I would recommend talking to a fee-only financial planner not merely to try to work out the best compromise on this, but also to see if it doesn't make sense to put the money in some other entity to avoid you, a relatively high-earning person, having to recognize the capital gains each year. This requires careful thinking, because putting the money in your relative's name means almost all that money will have to be spent before he can get Medicaid to pay for a nursing home. So you need someone with experience with seniors.
posted by praemunire at 5:44 PM on October 11, 2019


BTW, there's no need to fixate on funds "without fees." Target Retirement Income charges .12% a year (and that's mostly paying for the convenience of not having to handle all its component funds yourself; if you were to buy every underlying fund instead, it would be even less, but then you'd have to adjust your holdings yourself each year to maintain the target allocation, which is fussier than many people will want). That's already so low that you probably shouldn't be taking any meaningful tradeoffs to go lower.
posted by praemunire at 5:51 PM on October 11, 2019


I think you need to be realistic about this. If you plan on taking out $500 a month and your relative in good health lives until their 90s, it is likely that most or all of your $150,000 will be gone. Low risk investments simply won't provide for $500 of income each month. And those requirements will probably increase with inflation.

For a low risk investment you could put the money into the Vanguard Total Bond Index fund. But you should keep at least one year's expenses in cash. So starting out with something like $140,000 in the bond fund and $10,000 in cash, that is, a money market account. Direct the bond fund dividends into the money market account. Then, periodically, as the cash buffer depletes, sell some of the bond fund to replenish.

Great that you are supporting your relative this way, but go into it with realistic expectations.
posted by JackFlash at 7:20 PM on October 11, 2019 [1 favorite]


I’m not a financial advisor.
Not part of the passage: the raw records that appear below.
-- ==== Sys2Proof/Machine/Ops.lean ====
section
/-! DEFINITION. The named operations over RAM, registers, stack, framebuffer, keypad and timers, and raising a fatal
error (spec/00_scope.md R10 to R12, spec/20_memory.md, spec/10_state.md). -/

namespace Sys2Proof.Machine

/-! ## RAM -/

/-- FONT_BASE as an address (R7, R27). -/
def fontAddr : Nat := Config.fontBase.val

/-- What an address not listed reads as: the reset contents, FONT_DATA in the font region and 0 elsewhere (R27, R38). The
font lies below 0x200 (R7), so an address from there on needs no look at FONT_BASE. -/
def Memory.unlisted (a : Nat) : Byte :=
  if 0x200 ≤ a then 0
  else if fontAddr ≤ a then (Config.fontData[a - fontAddr]?).getD 0
  else 0

/-- The canonical form: addresses strictly rising, each in RAM, and no entry equal to what its address reads as unlisted. -/
abbrev Memory.wf (m : Memory) : Prop :=
  m.Pairwise (fun c d => c.1 < d.1) ∧ ∀ c ∈ m, c.1 < 4096 ∧ c.2 ≠ Memory.unlisted c.1

/-- The byte an address holds. -/
def Memory.read (m : Memory) (a : Nat) : Byte :=
  match m with
  | [] => Memory.unlisted a
  | c :: rest => if c.1 = a then c.2 else Memory.read rest a

/-- List `v` at `a`, keeping the order. -/
def Memory.insert (m : Memory) (a : Nat) (v : Byte) : Memory :=
  match m with
  | [] => [(a, v)]
  | c :: rest => if a < c.1 then (a, v) :: c :: rest else if c.1 = a then (a, v) :: rest else c :: Memory.insert rest a v

/-- Drop the entry at `a`. -/
def Memory.erase (m : Memory) (a : Nat) : Memory := m.filter (fun c => c.1 != a)

/-- Store a byte, keeping the canonical form. -/
def Memory.write (m : Memory) (a : Nat) (v : Byte) : Memory :=
  if v = Memory.unlisted a then m.erase a else m.insert a v

/-- `MemRead(addr, 1)` (R11, R51): `addr` is an integer, not wrapped. -/
def readByte (m : Memory) (a : Nat) : Except Fault Byte :=
  if a < Config.ramSize then .ok (m.read a) else .error (.ramOutOfRange a)

/-- `MemWrite(addr, 1, v)` (R11, R51). -/
def writeByte (m : Memory) (a : Nat) (v : Byte) : Except Fault Memory :=
  if a < Config.ramSize then .ok (m.write a v) else .error (.ramOutOfRange a)

/-- `n` bytes from `a` up, one at a time in ascending order (R55). -/
def readBytes (m : Memory) (a : Nat) : Nat → Except Fault (List Byte)
  | 0 => .ok []
  | n + 1 =>
    match readByte m a with
    | .error e => .error e
    | .ok b =>
      match readBytes m (a + 1) n with
      | .error e => .error e
      | .ok bs => .ok (b :: bs)

/-- Store bytes from `a` up, one at a time in ascending order (R55). -/
def writeBytes (m : Memory) (a : Nat) : List Byte → Except Fault Memory
  | [] => .ok m
  | b :: bs =>
    match writeByte m a b with
    | .error e => .error e
    | .ok m' => writeBytes m' (a + 1) bs

/-! ## Registers, `I`, `pc`, timers -/

/-- `x[r]` (R10, R20): no register is hardwired. -/
def State.reg (s : State) (r : Reg) : Byte := s.x[r.val]

/-- `x[r] <- v` (R10, R20). -/
def State.setReg (s : State) (r : Reg) (v : Byte) : State := { s with x := s.x.set r.val v }

/-- `x[i] <- b_i` for the listed bytes, from `x[0]` up; registers beyond the list keep their value (R170). -/
def State.setRegs (s : State) (bs : List Byte) : State :=
  { s with x := Vector.ofFn fun i : Fin 16 => (bs[i.val]?).getD (s.reg i) }

/-- `I <- v` (R28). -/
def State.setI (s : State) (v : Word) : State := { s with I := v }

/-- `pc <- v` (R23). -/
def State.setPc (s : State) (v : Word) : State := { s with pc := v }

/-- `dt <- v` (R30). -/
def State.setDt (s : State) (v : Byte) : State := { s with dt := v }

/-- `st <- v` (R30). -/
def State.setSt (s : State) (v : Byte) : State := { s with st := v }

/-- RAM after a store. -/
def State.setRam (s : State) (m : Memory) : State := { s with ram := m }

/-- The step's `unknown` output (R36, R129). -/
def State.setUnknown (s : State) (w : Word) : State := { s with unknown := some w }

/-- The step's advance past the fetched word, with its outputs cleared (R120). `pc + 2` is modulo 65536 (R25, D32). -/
def State.beginStep (s : State) : State := { s with pc := s.pc + 2, fbChanged := false, unknown := none }

/-- One timer's tick: down by 1 while above 0 (R30, R156). -/
def tickTimer (t : Byte) : Byte := if 0 < t.toNat then t - 1 else t

/-- The timer tick that ends a step (R156). -/
def State.tick (s : State) : State := { s with dt := tickTimer s.dt, st := tickTimer s.st }

/-- The byte on the step's `rnd` input (R111), a free value. -/
def State.rndInput (s : State) : Byte := Config.rnd s.draws

/-- The next free value is drawn afresh (log 6). -/
def State.countDraw (s : State) : State := { s with draws := s.draws + 1 }

/-! ## Stack -/

/-- `stack[k]` (R29); there are 16 slots. -/
def State.slot (s : State) (k : Nat) : Word := (s.stack[k]?).getD 0

/-- The push half: increment, then store `pc` at `stack[sp]` (R29, R122). -/
def State.pushPc (s : State) : State :=
  { s with sp := s.sp + 1, stack := s.stack.setIfInBounds (s.sp + 1).toNat s.pc }

/-- The pop half: load `pc` from `stack[sp]`, then decrement (R29, R123, C1). The slot keeps its value. -/
def State.popPc (s : State) : State := { s with pc := s.slot s.sp.toNat, sp := s.sp - 1 }

/-! ## Keypad and framebuffer -/

/-- `key[k]` (R35). -/
def State.keyDown (s : State) (k : Nat) : Bool := (s.key[k]?).getD false

/-- The lowest-indexed pressed key, if any (R152). -/
def State.lowestKey (s : State) : Option Nat := (List.range 16).find? fun k => s.keyDown k

/-- `fb[i]` (R34). -/
def fbGet (fb : Vector Bool 2048) (i : Nat) : Bool := (fb[i]?).getD false

/-- `fb[i] <- v` (R34). -/
def fbSet (fb : Vector Bool 2048) (i : Nat) (v : Bool) : Vector Bool 2048 := fb.setIfInBounds i v

/-- The framebuffer all off (R140). -/
def fbClear : Vector Bool 2048 := Vector.replicate 2048 false

/-- What a CLS or a DRW leaves: the new framebuffer, and `fb_changed` 1 if some cell changed, and free if none did
(R37, D14). -/
def State.showFb (s : State) (fb : Vector Bool 2048) : State :=
  { s with
    fb := fb
    fbChanged := if fb.toList = s.fb.toList then Config.fbReport s.draws else true
    draws := s.draws + 1 }

/-! ## Fatal errors and the fetch -/

/-- `raise E(info)`: the step ends at once with the fatal error, and control goes nowhere inside the machine, "as there is
no vector, handler or saved-state area" (R12, R190). There is no return from an error (R192). -/
def raise (e : Fault) : Result := .fault e

/-- The fetch: the big-endian word at `[pc, pc+1]`, the lower address first (R53, R120). The address `pc + 1` is an integer,
never reduced (D25). -/
def fetchWord (s : State) : Except Fault Word :=
  match readByte s.ram s.pc.toNat with
  | .error e => .error e
  | .ok hi =>
    match readByte s.ram (s.pc.toNat + 1) with
    | .error e => .error e
    | .ok lo => .ok (hi ++ lo)

end Sys2Proof.Machine
end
You should consult one, though for $150k only, the relative cost will not be that cheap. Let me just point out some considerations to be helpful.

You have to consider taxes if you’re shooting for yield. Munis are a popular option, depending on your tax bracket. Just watch out for excess duration (or too much credit risk - I.e. low bond ratings), which means you don’t want to get burned if interest rates started hacking up.

You can also consider an immediate annuity, with your relative as the joint life. This is the simplest form of what you need, but without necessarily the efficient ability to pull out large lump sums. There are also bells and whistles that can make things complicated, which is why you might want to talk to a fee-based financial advisor. But it is one of the simplest options if you don’t want to learn a ton about investing.

Again, I’m not a financial advisor, and I’m not providing you any advice that should be deemed as such.
posted by ccl6yl at 9:13 PM on October 11, 2019


So your main goal is to withdraw $500/month for life (adjusted for inflation). You can do that. The safest way, I think, would be to invest in an inflation-adjusted security - Ibonds and TIPs. Without a return over inflation, you can still withdraw $500/month (increasing withdrawal for inflation) for 25 years.

So if $500/month is enough to cover current expenses and save for lumpy ones (moving, medical, etc) those are the safest way to do so. If you didn't NEED the $500/month, but it was only used for luxuries, I would recommend a conserve/early target date fund at Vanguard or Fidelity, as a way to easily get a potentially greater return for only slightly more risk.

If you aren't already, you should be transferring the max from these savings to a Roth IRA (currently $6,000/year) if you make under the maximum income. It's an automatic tax savings, you can withdraw principal at any time, and you can even withdraw earnings for college/first-time home purchase/high medical expenses/disability.